→ **Prompt**:
This task calls for copying every line in the data below that contains the word "Machine".

---

-- ==== Sys2Proof/Machine/Sched.lean ====
section
/-!
DEFINITION. Machine/Sched.lean: the traffic manager: the tree (Table 8.1, R232), shapers (R242-R244), credit shapers (R248),
gate lists (R249-R257), and the choice among children (R238-R241). Elements are numbered: a queue by itself, recirculation
queue n, TC as 131072 + n x 8 + TC, subscriber node u as 200000 + u, service node v as 240000 + v, class slot i as 250000 + i,
TM port p as 260000 + p.
-/
namespace Sys2Proof.Machine

def elSub (u : Nat) : Nat := 200000 + u
def elSvc (v : Nat) : Nat := 240000 + v
def elSlot (p c : Nat) : Nat := 250000 + p * 8 + c
def elPort (p : Nat) : Nat := 260000 + p
def isQueue (e : Nat) : Bool := decide (e < 200000)
def isSub (e : Nat) : Bool := decide (200000 ≤ e) && decide (e < 240000)
def isSvc (e : Nat) : Bool := decide (240000 ≤ e) && decide (e < 250000)
def isSlot (e : Nat) : Bool := decide (250000 ≤ e) && decide (e < 260000)

/-! ### The tree (R232) -/

/-- The element that a parent field names: PTYPE 0 subscriber, 1 service, 2 class slot. -/
def parentEl (ptype ix : Nat) : Option Nat :=
  match ptype with
  | 0 => some (elSub ix)
  | 1 => if ix < 4096 then some (elSvc ix) else none
  | 2 => if ix < 1168 then some (250000 + ix) else none
  | _ => none

/-- The parent of an element. -/
def State.parentOf (s : State) (e : Nat) : Option Nat :=
  if e < 131072 then parentEl (s.get F.tmQMap_ptype e) (s.get F.tmQMap_parent e)
  else if isQueue e then some (elSlot (130 + (e - 131072) / 8) ((e - 131072) % 8))
  else if isSub e then
    (match s.get F.tmSubNode_ptype (e - 200000) with
     | 1 => parentEl 1 (s.get F.tmSubNode_parent (e - 200000))
     | 2 => parentEl 2 (s.get F.tmSubNode_parent (e - 200000))
     | _ => none)
  else if isSvc e then
    (if s.get F.tmSvcNode_ptype (e - 240000) = 2 then parentEl 2 (s.get F.tmSvcNode_parent (e - 240000)) else none)
  else if isSlot e then some (elPort ((e - 250000) / 8))
  else none

/-- Whether an element is enabled. -/
def State.elEn (s : State) (e : Nat) : Bool :=
  if e < 131072 then s.bit F.tmQMap_en e
  else if isQueue e then true
  else if isSub e then s.bit F.tmSubNode_en (e - 200000)
  else if isSvc e then s.bit F.tmSvcNode_en (e - 240000)
  else if isSlot e then s.bit F.tmPortCfg_en ((e - 250000) / 8)
  else s.bit F.tmPortCfg_en (e - 260000)

/-- The class slot at the root of an element's tree. -/
def State.slotOf (s : State) : Nat → Nat → Option Nat
  | 0, _ => none
  | fuel + 1, e => if isSlot e then some (e - 250000) else match s.parentOf e with | some p => s.slotOf fuel p | none => none

/-- A queue's TM port and class (R232). -/
def State.queueSlot (s : State) (q : Nat) : Option (Nat × Nat) := (s.slotOf 4 q).map (fun i => (i / 8, i % 8))

/-- The path from an element up to its port. -/
def State.pathUp (s : State) : Nat → Nat → List Nat
  | 0, e => [e]
  | fuel + 1, e => e :: (match s.parentOf e with | some p => s.pathUp fuel p | none => [])

/-- The children of an element that are enabled, in child index order. -/
def State.childrenOf (s : State) (e : Nat) : List Nat :=
  let qs := (s.regIxs .tmQMap).filter (fun q => s.elEn q && s.parentOf q == some e)
  let us := ((s.regIxs .tmSubNode).map elSub).filter (fun x => s.elEn x && s.parentOf x == some e)
  let vs := ((s.regIxs .tmSvcNode).map elSvc).filter (fun x => s.elEn x && s.parentOf x == some e)
  let rs := if isSlot e ∧ 130 * 8 ≤ e - 250000 then [131072 + (e - 250000 - 130 * 8)] else []
  qs ++ us ++ vs ++ rs

/-- PRIO and WEIGHT of a child; DISC, QUNIT and BURST of a parent. -/
def State.elPrio (s : State) (e : Nat) : Nat :=
  if e < 131072 then s.get F.tmQMap_prio e else if isQueue e then 0
  else if isSub e then s.get F.tmSubNode_prio (e - 200000)
  else if isSvc e then s.get F.tmSvcNode_prio (e - 240000)
  else if isSlot e then s.get F.tmClassCfg_prio (e - 250000) else 0
def State.elWeight (s : State) (e : Nat) : Nat :=
  Nat.max 1 (if e < 131072 then s.get F.tmQMap_weight e else if isQueue e then 1
    else if isSub e then s.get F.tmSubNode_weight (e - 200000)
    else if isSvc e then s.get F.tmSvcNode_weight (e - 240000)
    else if isSlot e then s.get F.tmClassCfg_weight (e - 250000) else 1)
def State.elDisc (s : State) (e : Nat) : Bool :=
  if isSub e then s.bit F.tmSubNode_disc (e - 200000) else if isSvc e then s.bit F.tmSvcNode_disc (e - 240000)
  else if isSlot e then s.bit F.tmClassCfg_disc (e - 250000) else s.bit F.tmPortCfg_disc (e - 260000)
def State.elQunit (s : State) (e : Nat) : Nat :=
  if isSub e then s.get F.tmSubNode_qunit (e - 200000) else if isSvc e then s.get F.tmSvcNode_qunit (e - 240000)
  else if isSlot e then s.get F.tmClassCfg_qunit (e - 250000) else s.get F.tmPortCfg_qunit (e - 260000)
def State.elBurst (s : State) (e : Nat) : Nat :=
  1024 * (if isSub e then s.get F.tmSubNode_burst (e - 200000) else if isSvc e then s.get F.tmSvcNode_burst (e - 240000)
  else if isSlot e then s.get F.tmClassCfg_burst (e - 250000) else s.get F.tmPortCfg_burst (e - 260000))
/-- The shaper profile of an element whose shaper applies. -/
def State.elShaper (s : State) (e : Nat) : Option Nat :=
  if isSub e then (if s.bit F.tmSubNode_shapeEn (e - 200000) then some (s.get F.tmSubNode_shaper (e - 200000)) else none)
  else if isSvc e then (if s.bit F.tmSvcNode_shapeEn (e - 240000) then some (s.get F.tmSvcNode_shaper (e - 240000)) else none)
  else if isSlot e then (if s.bit F.tmClassCfg_shapeEn (e - 250000) then some (s.get F.tmClassCfg_shaper (e - 250000)) else none)
  else if isQueue e then none
  else (if s.bit F.tmPortCfg_shapeEn (e - 260000) then some (s.get F.tmPortCfg_shaper (e - 260000)) else none)

/-! ### Shapers (R242-R244, log entry 20) -/

/-- The tokens with which a profile's last change started its elements. -/
def profKey (i : Nat) : Nat := 1000000 + i

/-- A shaper of profile `i` brought up to now: both buckets in 2^-8 byte (R242). -/
def State.shaperNow (s : State) (e i : Nat) : Shaper :=
  let sh := (Tab.get? s.tm.shapers e).getD (Tab.getD s.tm.shapers (profKey i) {})
  let dt := s.ns - sh.lastNs
  let add := fun (b : Int) (rate cap : Nat) =>
    let v := b + (rate * dt / 31250 : Nat)
    if (cap * 256 : Nat) < v then ((cap * 256 : Nat) : Int) else v
  { sh with c := add sh.c (s.get F.tmShaperProfile_cir i) (s.get F.tmShaperProfile_cbs i),
            p := add sh.p (s.get F.tmShaperProfile_pir i) (s.get F.tmShaperProfile_pbs i), lastNs := s.ns }

abbrev cCOMMIT : Nat := 0
abbrev cEXCESS : Nat := 1
abbrev cBLOCKED : Nat := 2

/-- The state of a child (R243); PIR = 0 means no peak limit. -/
def State.childState (s : State) (e : Nat) : Nat :=
  match s.elShaper e with
  | none => cCOMMIT
  | some i =>
    let sh := s.shaperNow e i
    let pOk := s.get F.tmShaperProfile_pir i == 0 || decide (0 ≤ sh.p)
    if !pOk then cBLOCKED
    else if decide (0 ≤ sh.c) && s.get F.tmShaperProfile_cir i != 0 then cCOMMIT else cEXCESS

/-- Charge a selection to an element's shaper (R242). -/
def State.shaperCharge (s : State) (lo : Nat) (e : Nat) : State :=
  match s.elShaper e with
  | none => s
  | some i =>
    let ov : Int := (BitVec.ofNat 8 (s.get F.tmShaperProfile_overhead i)).toInt
    let sh := s.shaperNow e i
    let n : Int := ((lo : Int) + ov) * 256
    let sh := { sh with c := sh.c - n, p := if s.get F.tmShaperProfile_pir i = 0 then sh.p else sh.p - n }
    { s with tm := { s.tm with shapers := Tab.put s.tm.shapers e sh } }

/-- A change of profile `i` with tokens FULL or ZERO (R244). -/
def State.shaperChange (s : State) (i : Nat) (full : Bool) : State :=
  let sh : Shaper := if full then ⟨s.get F.tmShaperProfile_cbs i * 256, s.get F.tmShaperProfile_pbs i * 256, s.ns, none⟩
    else ⟨0, 0, s.ns, none⟩
  let l := s.tm.shapers.map (fun e => if s.elShaper e.1 = some i then (e.1, sh) else e)
  let s := { s with tm := { s.tm with shapers := Tab.put l (profKey i) sh } }
  s.set F.tmShaperProfile_version i (s.get F.tmShaperProfile_version i + 1)

/-! ### Gates (R249-R255); times in 2^-16 ns on the gate base -/

/-- The time of a base (0-7) or TL (15) in ns; none while a base does not run. -/
def State.baseNs? (s : State) (b : Nat) : Option Nat :=
  if b < 8 then (if (s.base b).running then some ((s.base b).t40 / 2 ^ 40) else none) else some s.tlNs
def State.baseT16 (s : State) (b : Nat) : Nat := if b < 8 then (s.base b).t40 / 2 ^ 24 else s.tlNs * 65536
def State.basePs (s : State) (b : Nat) : Nat := if b < 8 then (s.base b).t40 * 1000 / 2 ^ 40 else s.tlNs * 1000

def gcStates (e : BitVec 64) : Nat := (e.extractLsb' 32 8).toNat
def gcIntv (e : BitVec 64) : Nat := (e.extractLsb' 0 32).toNat
def gcOp (e : BitVec 64) : Nat := (e.extractLsb' 40 2).toNat
def glCycle (l : GateList) : Nat := l.cycNs * 65536 + l.cycFrac
def glBase (l : GateList) : Nat := (l.baseS * 1000000000 + l.baseNs) * 65536

/-- Start of the cycle that holds instant `t`, also for instants before BASE after a step back (R252). -/
def glStart (l : GateList) (t : Nat) : Int :=
  let c := glCycle l
  if c = 0 then t else (t : Int) - ((t : Int) - (glBase l : Int)).emod c

/-- The entry in force at offset `pos` of a cycle: its number, its states, its operation and the offset where it ends. -/
def glEntry (cycle : Nat) : List (BitVec 64) → Nat → Nat → Nat → Nat × Nat × Nat × Nat
  | [], _, _, _ => (0, 0xFF, 0, cycle)
  | [e], i, _, _ => (i, gcStates e, gcOp e, cycle)
  | e :: r, i, at0, pos =>
    let stop := at0 + gcIntv e * 65536
    if pos < stop ∨ cycle ≤ stop then (i, gcStates e, gcOp e, Nat.min stop cycle) else glEntry cycle r (i + 1) stop pos

/-- The gates of a port at instant `t`: entry, states, operation, and the instant at which that entry ends. -/
def gateAt (g : Gate) (t : Nat) : Nat × Nat × Nat × Nat :=
  let chg := g.change16
  let cut := fun (x : Nat) => match chg with | some c => if t < c then Nat.min x c else x | none => x
  let run := fun (l : GateList) =>
    let st := glStart l t
    let r := glEntry (glCycle l) l.entries 0 0 ((t : Int) - st).toNat
    (r.1, r.2.1, r.2.2.1, (st + r.2.2.2).toNat)
  match chg, g.admin with
  | some c, some a => if c ≤ t then run a else
      match g.oper with
      | none => (0, 0xFF, 0, c)
      | some l =>
        let st := glStart l t
        if (c : Int) - st < l.extNs * 65536 then
          let r := glEntry (glCycle l) l.entries 0 0 (glCycle l - 1)
          (r.1, r.2.1, 0, c)
        else let r := run l; (r.1, r.2.1, r.2.2.1, cut r.2.2.2)
  | _, _ =>
    match g.oper with
    | none => (0, 0xFF, 0, t + 2 ^ 64)
    | some l => run l

def State.gate (s : State) (p : Nat) : Gate := Tab.getD s.tm.gates p {}
def State.setGate (s : State) (p : Nat) (g : Gate) : State := { s with tm := { s.tm with gates := Tab.put s.tm.gates p g } }
def State.gateBase (s : State) (p : Nat) : Nat := s.get F.tmPortCfg_gateBase p
/-- Whether gates and launch times act on a port: a port gated on a base that does not run acts as with GATE_EN = 0 (R292). -/
def State.gateEn (s : State) (p : Nat) : Bool :=
  decide (p < 130) && s.bit F.tmPortCfg_gateEn p && (decide (8 ≤ s.gateBase p) || (s.base (s.gateBase p)).running)

/-- How long, in 2^-16 ns, the gate of class `c` is open from `t` to `stop`. -/
def gateOpenFor (g : Gate) (c stop : Nat) : Nat → Nat → Nat → Nat
  | 0, _, acc => acc
  | fuel + 1, t, acc =>
    if stop ≤ t then acc
    else
      let e := gateAt g t
      let n := Nat.min (Nat.max e.2.2.2 (t + 1)) stop
      gateOpenFor g c stop fuel n (if e.2.1.testBit c then acc + (n - t) else acc)

/-- Whether the gate of class `c` stays open from `t` to `stop` (R253). -/
def gateOpen (g : Gate) (c stop : Nat) : Nat → Nat → Bool
  | 0, _ => false
  | fuel + 1, t =>
    let e := gateAt g t
    if e.2.1.testBit c then (if stop ≤ e.2.2.2 then true else gateOpen g c stop fuel e.2.2.2) else false

/-- The spans of a list of entries over two cycles, as (states, length). -/
def glSpans (l : GateList) : List (Nat × Nat) :=
  let c := glCycle l
  let go := l.entries.foldl (fun (a : Nat × List (Nat × Nat)) e =>
    let n := Nat.min (gcIntv e * 65536) (c - a.1)
    (a.1 + n, a.2 ++ [(gcStates e, n)])) (0, [])
  let rest := c - go.1
  let one := if rest = 0 then go.2 else go.2 ++ [((go.2.getLastD (0xFF, 0)).1, rest)]
  one ++ one

/-- Wc of a class: the longest open span, none where the gate never closes (R254). -/
def glWc (l : GateList) (c : Nat) : Option Nat :=
  let sp := glSpans l
  if sp.all (fun x => x.1.testBit c || x.2 == 0) then none
  else some (sp.foldl (fun (a : Nat × Nat) x =>
    if x.1.testBit c then (a.1 + x.2, Nat.max a.2 (a.1 + x.2)) else (0, a.2)) (0, 0)).2

/-! ### Copies in queues -/

def State.queue (s : State) (q : Nat) : List Nat := Tab.getD s.tm.queues q []
def State.setQueue (s : State) (q : Nat) (l : List Nat) : State :=
  { s with tm := { s.tm with queues := if l.isEmpty then Tab.del s.tm.queues q else Tab.put s.tm.queues q l } }
def State.copy? (s : State) (c : Nat) : Option Copy := Tab.get? s.tm.copies c
def State.setCopy (s : State) (c : Nat) (v : Copy) : State := { s with tm := { s.tm with copies := Tab.put s.tm.copies c v } }
def State.delCopy (s : State) (c : Nat) : State := { s with tm := { s.tm with copies := Tab.del s.tm.copies c } }
/-- The wire size of a copy (R234). -/
def copyLw (c : Copy) : Nat := Nat.max 64 c.lo + 20

/-- The queues of a class slot that hold a frame. -/
def State.slotQueues (s : State) (i : Nat) : List Nat :=
  (s.tm.queues.filter (fun e => !e.2.isEmpty && s.slotOf 4 e.1 == some i)).map (·.1)

/-! ### Credit shaper (R248, log entry 21): credit in millibits -/

def State.cbsOf (s : State) (i : Nat) : Cbs := Tab.getD s.tm.cbs i {}
/-- Bring the credit of slot `i` up to now, its queues having been constant since it was last brought up. -/
def State.cbsTouch (s : State) (i : Nat) : State :=
  if s.bit F.tmClassCfg_cbsEn i then
    let p := i / 8
    let cb := s.cbsOf i
    let waiting := !(s.slotQueues i).isEmpty
    let dt := s.ns - cb.lastNs
    let t := s.baseT16 (s.gateBase p)
    let openT := if s.gateEn p then gateOpenFor (s.gate p) (i % 8) t (dt / 10 + 700) (t - dt * 65536) 0 else dt * 65536
    let gain : Int := (s.get F.tmClassCbs_idleSlope i * openT / 65536000 : Nat)
    let cr : Int :=
      if waiting && cb.wire == 0 then cb.cr + gain
      else if !waiting && decide (cb.cr < 0) then min 0 (cb.cr + gain)
      else if !waiting && decide (0 < cb.cr) then 0
      else cb.cr
    { s with tm := { s.tm with cbs := Tab.put s.tm.cbs i { cb with cr := cr, lastNs := s.ns } } }
  else s
def State.setCbs (s : State) (i : Nat) (c : Cbs) : State := { s with tm := { s.tm with cbs := Tab.put s.tm.cbs i c } }

/-! ### Whether a head may leave now (R238, R253-R257, R262) -/

/-- What a queue's head may do: leave, wait, or be dropped with a reason. -/
inductive HeadAct | go | wait | drop (reason : Nat)
  deriving DecidableEq, Repr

---

→ **Output for this task**:
-- ==== Sys2Proof/Machine/Sched.lean ====
DEFINITION. Machine/Sched.lean: the traffic manager: the tree (Table 8.1, R232), shapers (R242-R244), credit shapers (R248),
namespace Sys2Proof.Machine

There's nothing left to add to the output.